=== Working data ===
/-- A write notice under a signature has reached a core (R59, R132, R135): its Clean lines under the signature are gone, and an open chunk
that meets the signature is squashed: the lines that it stored to are Invalid, its copies are back, PC is its first instruction, and it has
been counted. -/
def noticed (c k : Core) (sig : BitVec 1024) : Prop :=
  (∀ x, k.l1Find x = if sig.getLsbD (sigOf x) = true ∨ (∃ y, c.chunk = some y ∧ (y.rsig ||| y.wsig) &&& sig ≠ 0 ∧ x ∈ y.lines) then none else c.l1Find x) ∧
    match c.chunk with
    | none => k = { c with l1 := k.l1 }
    | some y => k = if (y.rsig ||| y.wsig) &&& sig = 0 then { c with l1 := k.l1 } else { c with
        l1 := k.l1, regs := y.regs0, pend := y.pend0, pois := y.pois0, pc := y.pc0, gen := y.gen0, chunk := none, streak := c.streak + 1
        early := none, out := none, ctl := { c.ctl with fflags := y.fflags0, sqz := c.ctl.sqz + 1 } }

/-- A value of n little-endian bytes, extended with its sign or with zeros to 64 bits (R4, R266, R294). -/
def bytesValue (v : Word) (n : Nat) (signed : Bool) (byte : Nat → Byte) : Prop :=
  (∀ k, k < n → v.extractLsb' (8 * k) 8 = byte k) ∧ ∀ j, 8 * n ≤ j → j < 64 → v.getLsbD j = (signed && v.getLsbD (8 * n - 1))

/-! ## Workspaces and traps -/

/-- The register cache of k is the one that the workspace at `new` gives a core c that leaves its own workspace (R38, R39): the image at
`new`, or c's own registers when c is already there. -/
def switched (c k : Core) (new : Nat) : Prop :=
  k.wp = new ∧ (∀ r, r ≠ 0 → k.reg r = if new = c.wp then c.reg r else c.spad.dword (new + 8 * r.toNat)) ∧
    (∀ r, r ≠ 0 → k.pending r = if new = c.wp then c.pending r else bitAt (c.spad.readLE new 4) r.toNat) ∧
    ∀ r, r ≠ 0 → k.poisoned r = if new = c.wp then c.poisoned r else bitAt (c.spad.readLE (new + 4) 4) r.toNat

/-- A scratchpad holds the register cache of c at c's workspace (R38, R39). -/
def imageWritten (c : Core) (m : Memory) : Prop :=
  ∀ r, r ≠ 0 → m.dword (c.wp + 8 * r.toNat) = c.reg r ∧ bitAt (m.readLE c.wp 4) r.toNat = c.pending r ∧
    bitAt (m.readLE (c.wp + 4) 4) r.toNat = c.poisoned r

/-- An address lies in one of a list of ranges, first byte and length. -/
def inRanges (a : Nat) (rs : List (Nat × Nat)) : Prop := ∃ r ∈ rs, r.1 ≤ a ∧ a < r.1 + r.2

/-- A trap of a cause can be entered (R417): WP is not TWP, the switch passes its checks and the vector may be fetched. -/
def State.trapReady (s : State) (cause : Nat) : Prop :=
  s.core.wp ≠ s.core.twp ∧ s.core.switchCheck s.core.twp = none ∧ s.core.switchBad s.core.twp = none ∧ s.core.tv + 16 * cause < s.core.xb

/-- TrapEntry of R417 has happened, and nothing else: the save area of the interrupted workspace, the switch, the trap record, the mode, the
cause registers and PC; single-bit errors of the image are counted (R443). -/
def trapTaken (s t : State) (cause : Nat) (tval epc : Word) : Prop :=
  let c := s.core
  let k := t.core
  switched c k c.twp ∧ imageWritten c k.spad ∧
    k.spad.readLE (c.wp + 0x140) 8 = c.vprog.toNat ∧ k.spad.dword (c.wp + 0x148) = c.gen ∧
    k.spad.readLE (c.wp + 0x150) 8 = c.nreq.toNat + (if c.wake then 512 else 0) ∧
    k.spad.readLE (c.twp + 0x100) 8 = c.wp ∧ k.spad.readLE (c.twp + 0x108) 8 = (if c.ctl.mode = .system then 1 else 0) ∧
    (∀ a, ¬inRanges a [(c.wp, 256), (c.wp + 0x140, 24), (c.twp + 0x100, 16)] → k.spad.read a = c.spad.read a) ∧
    t = { s.heal (c.switchSoft c.twp) with core := { c with
      regs := k.regs, pend := k.pend, pois := k.pois, spad := k.spad, ecc := k.ecc, pc := BitVec.ofNat 64 (c.tv + 16 * cause)
      vprog := 0, waiting := false, taking := false, early := none, copied := none, unstat := none
      ctl := { c.ctl with wpa := c.ctl.twa, mode := .system, cause := BitVec.ofNat 8 cause, tval := tval, epc := epc.extractLsb' 2 62 } } }

/-! ## Rounding instructions -/

/-- The draw of a rounding mode from a generator state (R194, R314): one under SR, none under any other mode; and the state after it. -/
def drawn (rm : Rm) (gen : Word) : Nat × Word := if rm = .sr then draw gen else (0, gen)
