/-- R216, R217, R225, R292, R401: BAR and BARS arrive, BAR with 32 lanes; BAR returns once its phase has ended, BARS and a WAITP with no phase open
at once; outside a team BAR and BARS trap 0x0A with reason 7. When every member has arrived the root sets the release cycle, each member's parity
grows by one and its phase runs, and one that waits in BAR will get its lanes again at the release cycle; when every engine has finished the phases
end, and a member whose core a double trap has stopped meanwhile has then finished (R420). That phase and parity change when the root completes the arrivals,
and not at the release cycle, is the model's choice (log entry 99, DESIGN CHOICE). -/
def Obligations.Barriers : Prop :=
  ∀ (s : State) (slot : Nat) (u : Team),
    (s.issuesAlone [] [] →
      (s.ownTeam ≠ none →
        (s.core.phase = .ended → exec .bar s = .next { s with core := { s.core.doneFrom with phase := .idle, leftBar := false } }) ∧
        (s.core.phase = .idle → exec .bar s =
          .next { s with core := { s.core with phase := .arrived false, leftBar := false, ctl := { s.core.ctl with vl := 32 } } }) ∧
        (∀ b, s.core.phase = .arrived b ∨ s.core.phase = .running b → exec .bar s = .next { s with core := { s.core with leftBar := false } } ∧
          exec .bars s = .next s ∧ exec .waitp s = .next s) ∧
        (s.core.phase = .idle ∨ s.core.phase = .ended →
          exec .bars s = .next { s with core := { s.core.doneFrom with phase := .arrived true } })) ∧
      (s.ownTeam = none → ∀ i ∈ [Instr.bar, .bars], exec i s = s.trap 0x0A 0xFFF07) ∧
      (s.core.phase = .idle ∨ s.core.phase = .ended → exec .waitp s = .next { s with core := s.core.doneFrom })) ∧
    (s.team slot = some u → u.status = .resident ∨ u.status = .leaving →
      let live := u.sites.filter fun p => !(s.getCore p).finished
      live ≠ [] →
      ((∀ p ∈ live, ∃ b, (s.getCore p).phase = .arrived b) → ∃ t v, exec (.barrierRelease slot) s = .next t ∧ t.team slot = some v ∧
        v.rel = s.tb + BitVec.ofNat 64 (2 * (u.trec.width + u.trec.height) + 32) ∧ t.dram = s.dram ∧
        (∀ p, (p ∉ live → (t.getCore p).parity = (s.getCore p).parity) ∧ (live.count p = 1 → (t.getCore p).parity = (s.getCore p).parity + 1)) ∧
        (∀ p, (t.getCore p).regrantAt = if p ∈ live ∧ (s.getCore p).phase = .arrived false then some v.rel.toNat else (s.getCore p).regrantAt) ∧
        ∀ p, (t.getCore p).regs = (s.getCore p).regs ∧ (t.getCore p).phase =
          if p ∈ live then (match (s.getCore p).phase with | .arrived b => .running b | x => x) else (s.getCore p).phase) ∧
      ((∀ p ∈ live, ∃ b, (s.getCore p).phase = .running b ∧ (s.getCore p).ttPending = []) → u.stopped = false → u.rel.toNat ≤ s.tb.toNat →
        (∀ f ∈ s.flits, f.slot ≠ slot) → (∃ p ∈ live, (s.getCore p).run ≠ .halted) →
        (∀ p ∈ live, (s.getCore p).run = .halted → (s.getCore p).slice = .member slot) → ∃ t, exec (.phaseEnd slot) s = .next t ∧ t.dram = s.dram ∧
        ∀ p, (t.getCore p).regs = (s.getCore p).regs ∧ if p ∈ live ∧ (s.getCore p).run = .halted then
          (t.getCore p).finished = true ∧ (t.getCore p).slice = .none ∧ (t.getCore p).phase = .idle else (t.getCore p).phase = if p ∈ live then (match (s.getCore p).phase with
          | .running false => .ended | .running true => .idle | x => x) else (s.getCore p).phase))

/-- R226, R227, R406, R407: CTRADD adds the low word of g[a] to a counter, which stays at its largest value with the saturation bit once it
would pass it; every action of the counter whose threshold is passed fires, and it waits for the core's earlier far writes, which what it fires, now or with
later increments, follows (R142). CTRRD and a WAITC whose threshold is reached, or whose
core is woken, write the counter. ARM keeps an action until its threshold is reached and fires it at once when it already is; a 33rd
action traps 0x09. ARM.push waits as QPUSH does (log entry 95, the model's choice: R144 names QPUSH alone). That fired pushes which wait for a slot count among the 32, and that WAITC with its count reached leaves the wake bit, is the
model's choice (log entry 44, DEDUCED). -/
def Obligations.TriggerCounters : Prop :=
  ∀ (s : State) (d a b : Reg) (c : BitVec 4),
    let v (x : Core) := (x.ctrs[c.toNat]'c.isLt).value.toNat
    let word (x : Core) : Word := BitVec.ofNat 64 (v x + (x.ctrs[c.toNat]'c.isLt).sat.toNat * 2 ^ 32)
    let n := (s.core.reg a).toNat % 2 ^ 32
    let full := 32 ≤ s.core.armed.length + s.core.fired.length
    let hit (e : Armed) : Prop := e.ctr = c ∧ v s.core < e.thr.toNat ∧ e.thr.toNat ≤ min (v s.core + n) (2 ^ 32 - 1)
    (s.issuesAlone [a] [] → s.earlierDone s.core.pcn = false → exec (.ctradd a c) s = .next s) ∧
    (s.issuesAlone [a] [] → s.earlierDone s.core.pcn = true → ∃ t, exec (.ctradd a c) s = .next t ∧ v t.core = min (v s.core + n) (2 ^ 32 - 1) ∧
      (t.core.ctrs[c.toNat]'c.isLt).sat = (if 2 ^ 32 ≤ v s.core + n then 1 else (s.core.ctrs[c.toNat]'c.isLt).sat) ∧
      (∀ e, e ∈ t.core.armed ↔ e ∈ s.core.armed ∧ ¬hit e) ∧
      (t.core.wake = true ↔ s.core.wake = true ∨ ∃ e ∈ s.core.armed, e.kind = .wake ∧ hit e) ∧
      t.core.regs = s.core.regs ∧ t.core.pc = s.core.pc + 4 ∧ t.core.spad = s.core.spad ∧ onlyCore s t) ∧
    (s.issuesAlone [] [d] → ∃ t, exec (.ctrrd d c) s = .next t ∧ aloneReg s t d (word s.core)) ∧
    (s.issuesAlone [a] [d] →
      (n ≤ v s.core → ∃ t, exec (.waitc d a c) s = .next t ∧ aloneReg s t d (word s.core)) ∧
      (v s.core < n → s.core.wake = true → ∃ t, exec (.waitc d a c) s = .next t ∧ aloneReg { s with core := { s.core with wake := false } } t d (word s.core)) ∧
      (v s.core < n → s.core.wake = false → exec (.waitc d a c) s = .next s)) ∧
    (s.issuesAlone [a] [] → ∀ e ∈ ([(.armEvent a c, .event), (.armWake a c, .wake)] : List (Instr × ArmKind)),
      (full → exec e.1 s = s.trap 0x09 0) ∧
      (¬full → v s.core < n → exec e.1 s = .next { s with core := { s.core.doneFrom with armed := s.core.armed ++ [⟨c, BitVec.ofNat 32 n, e.2⟩] } }) ∧
      (¬full → n ≤ v s.core → ∃ t, exec e.1 s = .next t ∧ t.core.armed = s.core.armed ∧ t.core.pc = s.core.pc + 4 ∧ t.core.regs = s.core.regs ∧
        onlyCore s t ∧ (e.2 = .wake → t.core.wake = true) ∧
        (e.2 = .event → t.core.events ++ t.core.eventsWaiting = s.core.events ++ s.core.eventsWaiting ++ [element (v s.core) 0 (0xFF10 + c.toNat)] ∨
          s.core.events.length < 64 ∧ s.core.eventsWaiting ≠ []))) ∧
    (s.issuesAlone [a, b] [] → ∀ w block z, s.pushable (s.core.reg b).toNat w block z →
      let k := s.prepare w block
      (full → exec (.armPush a b c) s = z.trap 0x09 0) ∧
      (¬full → v s.core < n → exec (.armPush a b c) s = .next { z with core := { s.core.doneFrom with
        gen := skipDraws k.2 s.core.gen, armed := s.core.armed ++ [⟨c, BitVec.ofNat 32 n, .push (bits w 7 4 - 1) k.1⟩] } }) ∧
      (¬full → n ≤ v s.core → s.core.fired = [] → s.core.room (bits w 7 4 - 1) k.1 = true → ∃ t, exec (.armPush a b c) s = .next t ∧
        (t.core.queue (bits w 7 4 - 1)).cmds = (s.core.queue (bits w 7 4 - 1)).cmds ++ [{ k.1 with num := s.core.pushed }] ∧ t.core.armed = s.core.armed ∧
        t.core.fired = [] ∧ t.core.pushed = s.core.pushed + 1 ∧ t.core.regs = s.core.regs ∧ onlyCore z t))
===
## What is needed
Would you print exactly, and only, the lines of the data above from the line with "let n := (s.core.reg a).toNat % 2 ^ 32" through the line with "(t.core.wake = true", inclusive?

## Expected answer
    let n := (s.core.reg a).toNat % 2 ^ 32
    let full := 32 ≤ s.core.armed.length + s.core.fired.length
    let hit (e : Armed) : Prop := e.ctr = c ∧ v s.core < e.thr.toNat ∧ e.thr.toNat ≤ min (v s.core + n) (2 ^ 32 - 1)
    (s.issuesAlone [a] [] → s.earlierDone s.core.pcn = false → exec (.ctradd a c) s = .next s) ∧
    (s.issuesAlone [a] [] → s.earlierDone s.core.pcn = true → ∃ t, exec (.ctradd a c) s = .next t ∧ v t.core = min (v s.core + n) (2 ^ 32 - 1) ∧
      (t.core.ctrs[c.toNat]'c.isLt).sat = (if 2 ^ 32 ≤ v s.core + n then 1 else (s.core.ctrs[c.toNat]'c.isLt).sat) ∧
      (∀ e, e ∈ t.core.armed ↔ e ∈ s.core.armed ∧ ¬hit e) ∧
      (t.core.wake = true ↔ s.core.wake = true ∨ ∃ e ∈ s.core.armed, e.kind = .wake ∧ hit e) ∧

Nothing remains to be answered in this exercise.